◆ Recorded data

-- ==== Sys2Proof/Laws/State.lean ====
section
/-! SUPPORT. The small lemmas of the state updates: one per field per update, so that no proof unfolds a record update. -/

namespace Sys2Proof.Machine

/-! ## complete -/

@[simp] theorem State.complete_cfg (s : State) (t : Nat) (r : CmdResult) (info : Word32) :
    (s.complete t r info).cfg = s.cfg := rfl
@[simp] theorem State.complete_drv (s : State) (t : Nat) (r : CmdResult) (info : Word32) :
    (s.complete t r info).drv = s.drv := rfl
@[simp] theorem State.complete_result (s : State) (t : Nat) (r : CmdResult) (info : Word32) :
    (s.complete t r info).result = r.bits := rfl
@[simp] theorem State.complete_errInfo (s : State) (t : Nat) (r : CmdResult) (info : Word32) :
    (s.complete t r info).errInfo = info := rfl
@[simp] theorem State.complete_warnCap (s : State) (t : Nat) (r : CmdResult) (info : Word32) :
    (s.complete t r info).warnCap = s.warnCap := rfl
@[simp] theorem State.complete_handle (s : State) (t : Nat) (r : CmdResult) (info : Word32) :
    (s.complete t r info).handle = s.handle := rfl
@[simp] theorem State.complete_pending (s : State) (t : Nat) (r : CmdResult) (info : Word32) :
    (s.complete t r info).pending = s.pending := rfl
@[simp] theorem State.complete_txbuf (s : State) (t : Nat) (r : CmdResult) (info : Word32) :
    (s.complete t r info).txbuf = s.txbuf := rfl
@[simp] theorem State.complete_testReg (s : State) (t : Nat) (r : CmdResult) (info : Word32) :
    (s.complete t r info).testReg = s.testReg := rfl
@[simp] theorem State.complete_faultConcurrent (s : State) (t : Nat) (r : CmdResult) (info : Word32) :
    (s.complete t r info).faultConcurrent = s.faultConcurrent := rfl
@[simp] theorem State.complete_refused (s : State) (t : Nat) (r : CmdResult) (info : Word32) :
    (s.complete t r info).refused = s.refused := rfl
@[simp] theorem State.complete_wire (s : State) (t : Nat) (r : CmdResult) (info : Word32) :
    (s.complete t r info).wire = s.wire := rfl
@[simp] theorem State.complete_lastGood (s : State) (t : Nat) (r : CmdResult) (info : Word32) :
    (s.complete t r info).lastGood = s.lastGood := rfl
@[simp] theorem State.complete_configPort (s : State) (t : Nat) (r : CmdResult) (info : Word32) :
    (s.complete t r info).configPort = s.configPort := rfl
@[simp] theorem State.complete_pixelPort (s : State) (t : Nat) (r : CmdResult) (info : Word32) :
    (s.complete t r info).pixelPort = s.pixelPort := rfl
@[simp] theorem State.complete_pinTable (s : State) (t : Nat) (r : CmdResult) (info : Word32) :
    (s.complete t r info).pinTable = s.pinTable := rfl
@[simp] theorem State.complete_claimAnswer (s : State) (t : Nat) (r : CmdResult) (info : Word32) :
    (s.complete t r info).claimAnswer = s.claimAnswer := rfl
@[simp] theorem State.complete_writeAnswer (s : State) (t : Nat) (r : CmdResult) (info : Word32) :
    (s.complete t r info).writeAnswer = s.writeAnswer := rfl
@[simp] theorem State.complete_draws (s : State) (t : Nat) (r : CmdResult) (info : Word32) :
    (s.complete t r info).draws = s.draws := rfl
@[simp] theorem State.complete_agenda (s : State) (t : Nat) (r : CmdResult) (info : Word32) :
    (s.complete t r info).agenda = s.agenda := rfl
@[simp] theorem State.complete_issuer (s : State) (t : Nat) (r : CmdResult) (info : Word32) :
    (s.complete t r info).issuer = s.issuer := rfl
@[simp] theorem State.complete_renderThread (s : State) (t : Nat) (r : CmdResult) (info : Word32) :
    (s.complete t r info).renderThread = s.renderThread := rfl
@[simp] theorem State.complete_hung (s : State) (t : Nat) (r : CmdResult) (info : Word32) :
    (s.complete t r info).hung = s.hung := rfl
@[simp] theorem State.complete_completions (s : State) (t : Nat) (r : CmdResult) (info : Word32) :
    (s.complete t r info).completions = s.completions ++ [{ thread := t, result := r.bits, errInfo := info }] := rfl
@[simp] theorem State.complete_lastRead (s : State) (t : Nat) (r : CmdResult) (info : Word32) :
    (s.complete t r info).lastRead = s.lastRead := rfl

/-! ## completeOk -/

@[simp] theorem State.completeOk_cfg (s : State) : s.completeOk.cfg = s.cfg := rfl
@[simp] theorem State.completeOk_drv (s : State) : s.completeOk.drv = s.drv := rfl
@[simp] theorem State.completeOk_result (s : State) : s.completeOk.result = CmdResult.ok.bits := rfl
@[simp] theorem State.completeOk_errInfo (s : State) : s.completeOk.errInfo = 0 := rfl
@[simp] theorem State.completeOk_warnCap (s : State) : s.completeOk.warnCap = s.warnCap := rfl
@[simp] theorem State.completeOk_handle (s : State) : s.completeOk.handle = s.handle := rfl
@[simp] theorem State.completeOk_pending (s : State) : s.completeOk.pending = s.pending := rfl
@[simp] theorem State.completeOk_txbuf (s : State) : s.completeOk.txbuf = s.txbuf := rfl
@[simp] theorem State.completeOk_testReg (s : State) : s.completeOk.testReg = s.testReg := rfl
@[simp] theorem State.completeOk_faultConcurrent (s : State) : s.completeOk.faultConcurrent = s.faultConcurrent := rfl
@[simp] theorem State.completeOk_refused (s : State) : s.completeOk.refused = s.refused := rfl
@[simp] theorem State.completeOk_wire (s : State) : s.completeOk.wire = s.wire := rfl
@[simp] theorem State.completeOk_lastGood (s : State) : s.completeOk.lastGood = s.lastGood := rfl
@[simp] theorem State.completeOk_configPort (s : State) : s.completeOk.configPort = s.configPort := rfl
@[simp] theorem State.completeOk_pixelPort (s : State) : s.completeOk.pixelPort = s.pixelPort := rfl
@[simp] theorem State.completeOk_pinTable (s : State) : s.completeOk.pinTable = s.pinTable := rfl
@[simp] theorem State.completeOk_claimAnswer (s : State) : s.completeOk.claimAnswer = s.claimAnswer := rfl
@[simp] theorem State.completeOk_writeAnswer (s : State) : s.completeOk.writeAnswer = s.writeAnswer := rfl
@[simp] theorem State.completeOk_draws (s : State) : s.completeOk.draws = s.draws := rfl
@[simp] theorem State.completeOk_agenda (s : State) : s.completeOk.agenda = s.agenda := rfl
@[simp] theorem State.completeOk_issuer (s : State) : s.completeOk.issuer = s.issuer := rfl
@[simp] theorem State.completeOk_renderThread (s : State) : s.completeOk.renderThread = s.renderThread := rfl
@[simp] theorem State.completeOk_hung (s : State) : s.completeOk.hung = s.hung := rfl
@[simp] theorem State.completeOk_completions (s : State) :
    s.completeOk.completions = s.completions ++ [{ thread := s.issuer, result := CmdResult.ok.bits, errInfo := 0 }] := rfl
@[simp] theorem State.completeOk_lastRead (s : State) : s.completeOk.lastRead = s.lastRead := rfl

◆ Your objective
Repeat the data above, word for word.

◆ Solution to this task
-- ==== Sys2Proof/Laws/State.lean ====
section
/-! SUPPORT. The small lemmas of the state updates: one per field per update, so that no proof unfolds a record update. -/

namespace Sys2Proof.Machine

/-! ## complete -/

@[simp] theorem State.complete_cfg (s : State) (t : Nat) (r : CmdResult) (info : Word32) :
    (s.complete t r info).cfg = s.cfg := rfl
@[simp] theorem State.complete_drv (s : State) (t : Nat) (r : CmdResult) (info : Word32) :
    (s.complete t r info).drv = s.drv := rfl
@[simp] theorem State.complete_result (s : State) (t : Nat) (r : CmdResult) (info : Word32) :
    (s.complete t r info).result = r.bits := rfl
@[simp] theorem State.complete_errInfo (s : State) (t : Nat) (r : CmdResult) (info : Word32) :
    (s.complete t r info).errInfo = info := rfl
@[simp] theorem State.complete_warnCap (s : State) (t : Nat) (r : CmdResult) (info : Word32) :
    (s.complete t r info).warnCap = s.warnCap := rfl
@[simp] theorem State.complete_handle (s : State) (t : Nat) (r : CmdResult) (info : Word32) :
    (s.complete t r info).handle = s.handle := rfl
@[simp] theorem State.complete_pending (s : State) (t : Nat) (r : CmdResult) (info : Word32) :
    (s.complete t r info).pending = s.pending := rfl
@[simp] theorem State.complete_txbuf (s : State) (t : Nat) (r : CmdResult) (info : Word32) :
    (s.complete t r info).txbuf = s.txbuf := rfl
@[simp] theorem State.complete_testReg (s : State) (t : Nat) (r : CmdResult) (info : Word32) :
    (s.complete t r info).testReg = s.testReg := rfl
@[simp] theorem State.complete_faultConcurrent (s : State) (t : Nat) (r : CmdResult) (info : Word32) :
    (s.complete t r info).faultConcurrent = s.faultConcurrent := rfl
@[simp] theorem State.complete_refused (s : State) (t : Nat) (r : CmdResult) (info : Word32) :
    (s.complete t r info).refused = s.refused := rfl
@[simp] theorem State.complete_wire (s : State) (t : Nat) (r : CmdResult) (info : Word32) :
    (s.complete t r info).wire = s.wire := rfl
@[simp] theorem State.complete_lastGood (s : State) (t : Nat) (r : CmdResult) (info : Word32) :
    (s.complete t r info).lastGood = s.lastGood := rfl
@[simp] theorem State.complete_configPort (s : State) (t : Nat) (r : CmdResult) (info : Word32) :
    (s.complete t r info).configPort = s.configPort := rfl
@[simp] theorem State.complete_pixelPort (s : State) (t : Nat) (r : CmdResult) (info : Word32) :
    (s.complete t r info).pixelPort = s.pixelPort := rfl
@[simp] theorem State.complete_pinTable (s : State) (t : Nat) (r : CmdResult) (info : Word32) :
    (s.complete t r info).pinTable = s.pinTable := rfl
@[simp] theorem State.complete_claimAnswer (s : State) (t : Nat) (r : CmdResult) (info : Word32) :
    (s.complete t r info).claimAnswer = s.claimAnswer := rfl
@[simp] theorem State.complete_writeAnswer (s : State) (t : Nat) (r : CmdResult) (info : Word32) :
    (s.complete t r info).writeAnswer = s.writeAnswer := rfl
@[simp] theorem State.complete_draws (s : State) (t : Nat) (r : CmdResult) (info : Word32) :
    (s.complete t r info).draws = s.draws := rfl
@[simp] theorem State.complete_agenda (s : State) (t : Nat) (r : CmdResult) (info : Word32) :
    (s.complete t r info).agenda = s.agenda := rfl
@[simp] theorem State.complete_issuer (s : State) (t : Nat) (r : CmdResult) (info : Word32) :
    (s.complete t r info).issuer = s.issuer := rfl
@[simp] theorem State.complete_renderThread (s : State) (t : Nat) (r : CmdResult) (info : Word32) :
    (s.complete t r info).renderThread = s.renderThread := rfl
@[simp] theorem State.complete_hung (s : State) (t : Nat) (r : CmdResult) (info : Word32) :
    (s.complete t r info).hung = s.hung := rfl
@[simp] theorem State.complete_completions (s : State) (t : Nat) (r : CmdResult) (info : Word32) :
    (s.complete t r info).completions = s.completions ++ [{ thread := t, result := r.bits, errInfo := info }] := rfl
@[simp] theorem State.complete_lastRead (s : State) (t : Nat) (r : CmdResult) (info : Word32) :
    (s.complete t r info).lastRead = s.lastRead := rfl

/-! ## completeOk -/

@[simp] theorem State.completeOk_cfg (s : State) : s.completeOk.cfg = s.cfg := rfl
@[simp] theorem State.completeOk_drv (s : State) : s.completeOk.drv = s.drv := rfl
@[simp] theorem State.completeOk_result (s : State) : s.completeOk.result = CmdResult.ok.bits := rfl
@[simp] theorem State.completeOk_errInfo (s : State) : s.completeOk.errInfo = 0 := rfl
@[simp] theorem State.completeOk_warnCap (s : State) : s.completeOk.warnCap = s.warnCap := rfl
@[simp] theorem State.completeOk_handle (s : State) : s.completeOk.handle = s.handle := rfl
@[simp] theorem State.completeOk_pending (s : State) : s.completeOk.pending = s.pending := rfl
@[simp] theorem State.completeOk_txbuf (s : State) : s.completeOk.txbuf = s.txbuf := rfl
@[simp] theorem State.completeOk_testReg (s : State) : s.completeOk.testReg = s.testReg := rfl
@[simp] theorem State.completeOk_faultConcurrent (s : State) : s.completeOk.faultConcurrent = s.faultConcurrent := rfl
@[simp] theorem State.completeOk_refused (s : State) : s.completeOk.refused = s.refused := rfl
@[simp] theorem State.completeOk_wire (s : State) : s.completeOk.wire = s.wire := rfl
@[simp] theorem State.completeOk_lastGood (s : State) : s.completeOk.lastGood = s.lastGood := rfl
@[simp] theorem State.completeOk_configPort (s : State) : s.completeOk.configPort = s.configPort := rfl
@[simp] theorem State.completeOk_pixelPort (s : State) : s.completeOk.pixelPort = s.pixelPort := rfl
@[simp] theorem State.completeOk_pinTable (s : State) : s.completeOk.pinTable = s.pinTable := rfl
@[simp] theorem State.completeOk_claimAnswer (s : State) : s.completeOk.claimAnswer = s.claimAnswer := rfl
@[simp] theorem State.completeOk_writeAnswer (s : State) : s.completeOk.writeAnswer = s.writeAnswer := rfl
@[simp] theorem State.completeOk_draws (s : State) : s.completeOk.draws = s.draws := rfl
@[simp] theorem State.completeOk_agenda (s : State) : s.completeOk.agenda = s.agenda := rfl
@[simp] theorem State.completeOk_issuer (s : State) : s.completeOk.issuer = s.issuer := rfl
@[simp] theorem State.completeOk_renderThread (s : State) : s.completeOk.renderThread = s.renderThread := rfl
@[simp] theorem State.completeOk_hung (s : State) : s.completeOk.hung = s.hung := rfl
@[simp] theorem State.completeOk_completions (s : State) :
    s.completeOk.completions = s.completions ++ [{ thread := s.issuer, result := CmdResult.ok.bits, errInfo := 0 }] := rfl
@[simp] theorem State.completeOk_lastRead (s : State) : s.completeOk.lastRead = s.lastRead := rfl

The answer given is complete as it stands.